Yeah I put ac delco professional wires on w/ dielectric grease in the boots.


----------



## cjm94 (Sep 25, 2011)

The ford 3 valve engines have issues with the plugs breaking off. But most others your more likely too have a plug come loose and blow out than seize in.


----------



## ukrkoz (Dec 31, 2010)

1. you did put dab of Antiseize on the threads, right?
2. Your plugs are located in the side wall, going into combustion chambers at slight angle? Correct me if I'm wrong, there should be no head gasket where they at. Where's oil coming from then? Dripping from valve covers down?


----------



## toolaholic (Jul 31, 2011)

ukrkoz said:


> 1. you did put dab of Antiseize on the threads, right?
> 2. Your plugs are located in the side wall, going into combustion chambers at slight angle? Correct me if I'm wrong, there should be no head gasket where they at. Where's oil coming from then? Dripping from valve covers down?


Anti seize yes. Maybe plugs replaced before and coated w/ oil to install. I hear this is done. Torqued to 130 inch lbs. spec is 132. Probably a little tighter than factory spec due to anti seize Lubing threads.


----------



## toolaholic (Jul 31, 2011)

ukrkoz said:


> 1. you did put dab of Antiseize on the threads, right?
> 2. Your plugs are located in the side wall, going into combustion chambers at slight angle? Correct me if I'm wrong, there should be no head gasket where they at. Where's oil coming from then? Dripping from valve covers down?


Oh and it has the dreaded o ring distributor plug leak. But most oil leak goes toward the back of engine. You are correct as to plug location.


----------



## digitalplumber (Jul 8, 2011)

Happens on certain year model f150's.


----------



## rusty baker (Feb 13, 2009)

More common on aluminum heads than the old heads.


----------



## Fix'n it (Mar 12, 2012)

cjm94 said:


> The ford 3 valve engines have issues with the plugs breaking off. But most others your more likely too have a plug come loose and blow out than seize in.
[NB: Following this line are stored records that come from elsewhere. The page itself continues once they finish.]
/-- MULH: bits [127:64] of the signed product (R214). -/
def execMulh (f : RF) (s : State) : Host.Outcome State Fault Refusal := aluWord (.mulh f) f 3 (fun a b => mulHigh a b) s

/-- MULHN: bits [127:64] of the unsigned product (R214). -/
def execMulhn (f : RF) (s : State) : Host.Outcome State Fault Refusal := aluWord (.mulhn f) f 3 (fun a b => mulHighU a b) s

/-- DIV: the signed quotient (R214). -/
def execDiv (f : RF) (s : State) : Host.Outcome State Fault Refusal := aluWord (.div f) f 20 (fun a b => divS a b) s

/-- DIVN: the unsigned quotient (R214). -/
def execDivn (f : RF) (s : State) : Host.Outcome State Fault Refusal := aluWord (.divn f) f 20 (fun a b => divU a b) s

/-- REM: the signed remainder (R214). -/
def execRem (f : RF) (s : State) : Host.Outcome State Fault Refusal := aluWord (.rem f) f 20 (fun a b => remS a b) s

/-- REMN: the unsigned remainder (R214). -/
def execRemn (f : RF) (s : State) : Host.Outcome State Fault Refusal := aluWord (.remn f) f 20 (fun a b => remU a b) s

/-- CLZ: leading zeros (R214). -/
def execClz (f : RF) (s : State) : Host.Outcome State Fault Refusal := aluWord (.clz f) f 1 (fun a _ => clz64 a) s

/-- POPC: set bits (R214). -/
def execPopc (f : RF) (s : State) : Host.Outcome State Fault Refusal := aluWord (.popc f) f 1 (fun a _ => popc64 a) s

/-- BREV: the bits of a reversed (R214). -/
def execBrev (f : RF) (s : State) : Host.Outcome State Fault Refusal := aluWord (.brev f) f 1 (fun a _ => word (revBits 64 a.toNat)) s

/-- SEXT: sign extension from b[5:0] bits (R214). -/
def execSext (f : RF) (s : State) : Host.Outcome State Fault Refusal := aluWord (.sext f) f 1 (fun a b => sext64 a b) s

/-- ZEXT: zero extension from b[5:0] bits (R214). -/
def execZext (f : RF) (s : State) : Host.Outcome State Fault Refusal := aluWord (.zext f) f 1 (fun a b => zext64 a b) s

/-- Predicates that a word names are in place (R44, R211). -/
def Ctx.predsReady (c : Ctx) (ns : List Nat) : Bool := ns.all (fun n => c.s.keyReady c.k.clk (64 + n))

/-- CMP (R215). -/
def execCmp (f : RF) (s : State) : Host.Outcome State Fault Refusal :=
  issueWord (.cmp f) s (fun c m =>
    if !(c.predsReady [f.dst.toNat]) then .stall
    else operands c m [f.sa, f.sb] 0 0 (fun m vs =>
      .done (m.modSeq c.b c.q (fun t =>
        t.putPred f.dst.toNat (cmpCond f.fn.toNat (opnd vs 0) (secondOperand (opnd vs 1) f.imm)))) 1 none))

/-- PLOG (R216). -/
def execPlog (f : RF) (s : State) : Host.Outcome State Fault Refusal :=
  issueWord (.plog f) s (fun c m =>
    if !(c.predsReady [f.dst.toNat, f.sa.toNat, f.sb.toNat]) then .stall
    else .done (m.modSeq c.b c.q (fun t =>
      t.putPred f.dst.toNat (plogOp f.fn.toNat (t.getPred f.sa.toNat) (t.getPred f.sb.toNat)))) 1 none)

/-- SEL (R217). -/
def execSel (f : RF) (s : State) : Host.Outcome State Fault Refusal :=
  issueWord (.sel f) s (fun c m =>
    if !(c.predsReady [fld f.fn.toNat 0 3]) then .stall
    else operands c m [f.sa, f.sb] f.dst 1 (fun m vs =>
      .done (m.putReg c f.dst 1
        (if c.s.getPred (fld f.fn.toNat 0 3) != bitOf f.fn.toNat 3 then opnd vs 0 else opnd vs 1)) 1 none))

/-- ADDI (R218). -/
def execAddi (f : IF) (s : State) : Host.Outcome State Fault Refusal := immWord (.addi f) f 1 (fun a k => a + k) s

/-- ANDI (R218). -/
def execAndi (f : IF) (s : State) : Host.Outcome State Fault Refusal := immWord (.andi f) f 1 (fun a k => a &&& k) s

/-- ORI (R218). -/
def execOri (f : IF) (s : State) : Host.Outcome State Fault Refusal := immWord (.ori f) f 1 (fun a k => a ||| k) s
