/-- TRAIL_ROW_ARRIVAL (R263): every sector of the row has been performed. It leaves TOC, and its index is pushed where the
trail is bound (R268); a row retired meanwhile is not named any more (R264). -/
def Mach.rowFetch (m : Mach) (b t j : Nat) : Mach :=
  match ((m.bank b).trail t).gens, ((m.bank b).trail t).fault with
  | g :: _, none =>
    if g.desc.dir != 0 || !(g.rowDone j) then m
    else
      ((((m.modGen b t (fun g => g.arrive j)).tocLeave b 1).trailPushes b t).dropClosed b t)
  | _, _ => m

/-- A slot has been written (R264). -/
def TrailGen.written (g : TrailGen) (j : Nat) : TrailGen :=
  { g with sectors := tdel g.sectors j, rows := tdel g.rows j, donePush := tput g.donePush j true }

/-- DRAIN_ROW_WRITTEN (R264): every sector of the slot's write has been performed. The slot is free and leaves TOC. -/
def Mach.drainRow (m : Mach) (b t j : Nat) : Mach :=
  match ((m.bank b).trail t).gens, ((m.bank b).trail t).fault with
  | g :: _, none =>
    if g.desc.dir = 0 || !(g.rowDone j) then m
    else
      (((m.modGen b t (fun g => g.written j)).tocLeave b 1).trailPushes b t).dropClosed b t
  | _, _ => m

/-! ## Joins and bindings -/

/-- QFENCE (R266): it issues, and younger words of its sequencer that reach memory or an engine wait. -/
def execQfence (f : QF) (s : State) : Host.Outcome State Fault Refusal :=
  issueWord (.qfence f) s (fun c m =>
    let v := f.imm.toNat
    if v = 0 then .trap (c.trap .illegal)
    else .done ((m.modBank c.b (fun k => { k with nextId := k.nextId + 1 })).modSeq c.b c.q (fun t =>
      { t with qfence := some { before := c.k.nextId, loads := bitOf v 4, stores := bitOf v 5,
                                copies := (List.range 4).filter (bitOf v), trails := bitOf v 6 } })) 1 none)

/-- A copy queue or trail is bound to some stream register. -/
def Bank.boundElsewhere (k : Bank) (q : QBinding) : Bool :=
  match q with
  | .copyIn n | .copyOut n => (List.range 16).any (fun r => k.qbound r == .copyIn n || k.qbound r == .copyOut n)
  | .trail t => (List.range 16).any (fun r => k.qbound r == .trail t)
  | .none => false

/-- What a binding names holds a queued command (R267). -/
def Bank.bindingBusy (k : Bank) (q : QBinding) : Bool :=
  match q with
  | .copyIn n | .copyOut n => !(k.copy n).cmds.isEmpty
  | .trail t => (k.trail t).queued != 0
  | .none => false

/-- Stream registers that a queued or running matrix entry names (R306). -/
def matrixQ : Instr → List Nat
  | .mldw f | .mmul f | .mrdq f => if f.sq then [f.ts.toNat] else []
  | .mmode f => if f.sq && bitOf f.fn.toNat 3 then [f.ts.toNat] else []
  | _ => []

/-- QBIND (R267). -/
def execQbind (f : QF) (s : State) : Host.Outcome State Fault Refusal :=
  issueWord (.qbind f) s (fun c m =>
    let n := fld f.imm.toNat 0 4
    let new : QBinding := match f.fn.toNat with
      | 0 => .copyIn f.qn.toNat
      | 1 => .copyOut f.qn.toNat
      | 2 => .trail f.qn.toNat
      | _ => .none
    let old := c.k.qbound n
    if c.k.bindingBusy new || (new == .none && c.k.bindingBusy old) ||
        c.k.mat.queue.any (fun e => (matrixQ e.word).contains n) then .stall
    else if f.fn.toNat ≤ 1 ∧ 3 < f.qn.toNat then .trap (c.trap .illegal)
    else if new == .none then
      if old == .none then .trap (c.trap .qovf)
      else .done (m.modBank c.b (fun k => { k with qbind := tput k.qbind n .none })) 1 none
    else if old != .none || c.k.boundElsewhere new then .trap (c.trap .qovf)
    else .done (m.modBank c.b (fun k => { k with qbind := tput k.qbind n new })) 1 none)

/-! ## Page faults of engines (R178) -/

/-- The first event of a list that a page fault refuses: its address, kind and offset. -/
def Mach.pageFault (m : Mach) (b : Nat) (cs : List (Chunk × Kind)) : Option (Chunk × Kind × Bool × Bool) :=
  cs.findSome? (fun c =>
    match (m.xlate b false c.1.va c.2).2 with
    | .error (.page mg mf) => some (c.1, c.2, mg, mf)
    | _ => none)

/-- The record of an engine's page fault (R178, R179). -/
def engineRecord (b : Nat) (k : Bank) (queue acc : Nat) (va : Nat) (kind : Kind) (mg mf : Bool) (detail : Nat) : FaultRec :=
  { cause := Cause.page.code, src := 4, access := kind.code + acc * 16, flags := 1 + b2n mg * 4 + b2n mf * 8,
    core := coreId b, taskId := k.taskId, pos := 0, va := va, pa := 0, detail := detail,
    gangId := (match k.task with | some t => t.gangId | none => 0), bank := some b, queue := some queue,
    submission := none, vec := none }

/-- The events of a copy command that may be the next to be performed. -/
def Cmd.faultEvents (d : Cmd) : List (Chunk × Kind) :=
  (d.reads.filter (fun c => !c.sent)).map (fun c => (c, Kind.read)) ++ d.writes.map (fun c => (c, Kind.write))

/-- The events of a trail's rows that may be the next to be performed, by row. -/
def TrailGen.faultEvents (g : TrailGen) : List (Chunk × Kind) :=
  g.sectors.flatMap (fun r => (r.2.filter (fun c => !c.sent)).map (fun c => (c, if g.desc.dir = 0 then Kind.read else Kind.write)))

/-- ENGINE_PAGE_FAULT (R178): queues 0 to 3 are copy queues, from 4 on trails. In a task that is being retired what has begun is
given up (log 95). -/
def Mach.enginePage (m : Mach) (b queue : Nat) : Mach :=
  let k := m.bank b
  if k.status == .empty then m
  else if queue < 4 then
    match (k.copy queue).cmds, (k.copy queue).fault with
    | d :: _, none =>
      if !d.started then m
      else
        (match m.pageFault b d.faultEvents with
         | none => m
         | some (c, kind, mg, mf) =>
           if k.status == .retiring then m.dropUnit b (4 + queue)
           else (m.addRecord k.part (engineRecord b k queue queue c.va kind mg mf d.progress)).modCopy b queue (fun q =>
             { q with fault := some 0 }))
    | _, _ => m
  else
    let t := queue - 4
    match (k.trail t).gens, (k.trail t).fault with
    | g :: _, none =>
      (match m.pageFault b g.faultEvents with
       | none => m
       | some (c, kind, mg, mf) =>
         if k.status == .retiring then m.dropUnit b (trailUnit t)
         else (m.addRecord k.part (engineRecord b k queue t c.va kind mg mf c.off)).modTrail b t (fun r =>
           { r with fault := some 0 }))
    | _, _ => m

/-! ## The rows of the opcode table -/

/-- ENGINE_COMMAND_START (R256): copy queues 0 to 3, trails from 4 on. -/
def execEngineCommandStart (bank queue : Nat) (s : State) : Host.Outcome State Fault Refusal :=
  commit s (if queue < 4 then (Mach.of s).startCmd bank queue else (Mach.of s).startTrail bank (queue - 4))

/-- ENGINE_COMMAND_COMPLETE (R260). -/
def execEngineCommandComplete (bank queue : Nat) (s : State) : Host.Outcome State Fault Refusal :=
  commit s ((Mach.of s).endCmd bank queue)

/-- ENGINE_PAGE_FAULT (R178). -/
def execEnginePageFault (bank queue : Nat) (s : State) : Host.Outcome State Fault Refusal :=
  commit s ((Mach.of s).enginePage bank queue)

/-- TRAIL_ROW_ARRIVAL (R263). -/
def execTrailRowArrival (bank trail row : Nat) (s : State) : Host.Outcome State Fault Refusal :=
  commit s ((Mach.of s).rowFetch bank trail row)

/-- DRAIN_ROW_WRITTEN (R264). -/
def execDrainRowWritten (bank trail row : Nat) (s : State) : Host.Outcome State Fault Refusal :=
  commit s ((Mach.of s).drainRow bank trail row)

/-- LOAD_PERFORMED (R118, R240): units 0 to 3 are K, L, X and D, units 4 to 7 the copy queues, units from 8 on the trails. -/
def execLoadPerformed (bank unit id : Nat) (s : State) : Host.Outcome State Fault Refusal :=
  let m := Mach.of s
  commit s (if unit < 4 then m.performRead bank (Seq.ofIdx unit) id
    else if unit < 8 then m.engineRead bank (unit - 4) id else m.trailRead bank (unit - 8) id)

/-- STORE_PERFORMED (R118): units as for LOAD_PERFORMED. -/
def execStorePerformed (bank unit id : Nat) (s : State) : Host.Outcome State Fault Refusal :=
  let m := Mach.of s
  commit s (if unit < 4 then m.performWrite bank (Seq.ofIdx unit) id
    else if unit < 8 then m.engineWrite bank (unit - 4) id else m.trailWrite bank (unit - 8) id)

end Sys2Proof.Machine
end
yep. those should be removed and cleaned or replaced every 20k or less.
way to go ford.


----------



## imautoparts (Oct 10, 2012)

Fix'n it said:


> yep. those should be removed and cleaned or replaced every 20k or less.
> way to go ford.


Which is not very likely, since the spark plug change interval on a 5.4L Ford V8 (the ones most affected by this issue), is 100,000 miles.


----------



## ukrkoz (Dec 31, 2010)

which he has GM engine, not Ford. 

1. so, you have oil getting into chambers from somewhere, and drizzling onto threads. The way they are situated, oil either drips from the top and seeps onto the threads, likely, from valve cover gasket. So scope for those leaks. Or, you have oil getting inside the chambers, and not burnt completely during combustion, and sprayed over threads. Most of a plug is inside sticking out, you have what - maybe 3 full threads in the engine head? 
2. yep, heard that too. so this what happens. if you do NOT have continuous lubrication with oil, and put some oil onto plug threads to "lubricate" them, as it gets VERY hot, oil cakes and THAT will definitely bind plug to threads. Done it. That's why they came up with anti seize. Which is, basically, metalized powder in liquid form. Should also be used on lug nuts.
3. what you better off doing now is figuring out where that oil is coming from. As it will keep killing plugs. Or you will have to clean them every so many miles, and by that, you'll screw up plug seats sooner than necessary. Unless they have steel jackets, but somehow I doubt they do, as my 5.3L Vortech doesn't.


----------



## Fix'n it (Mar 12, 2012)

imautoparts said:


> Which is not very likely, since the spark plug change interval on a 5.4L Ford V8 (the ones most affected by this issue), is 100,000 miles.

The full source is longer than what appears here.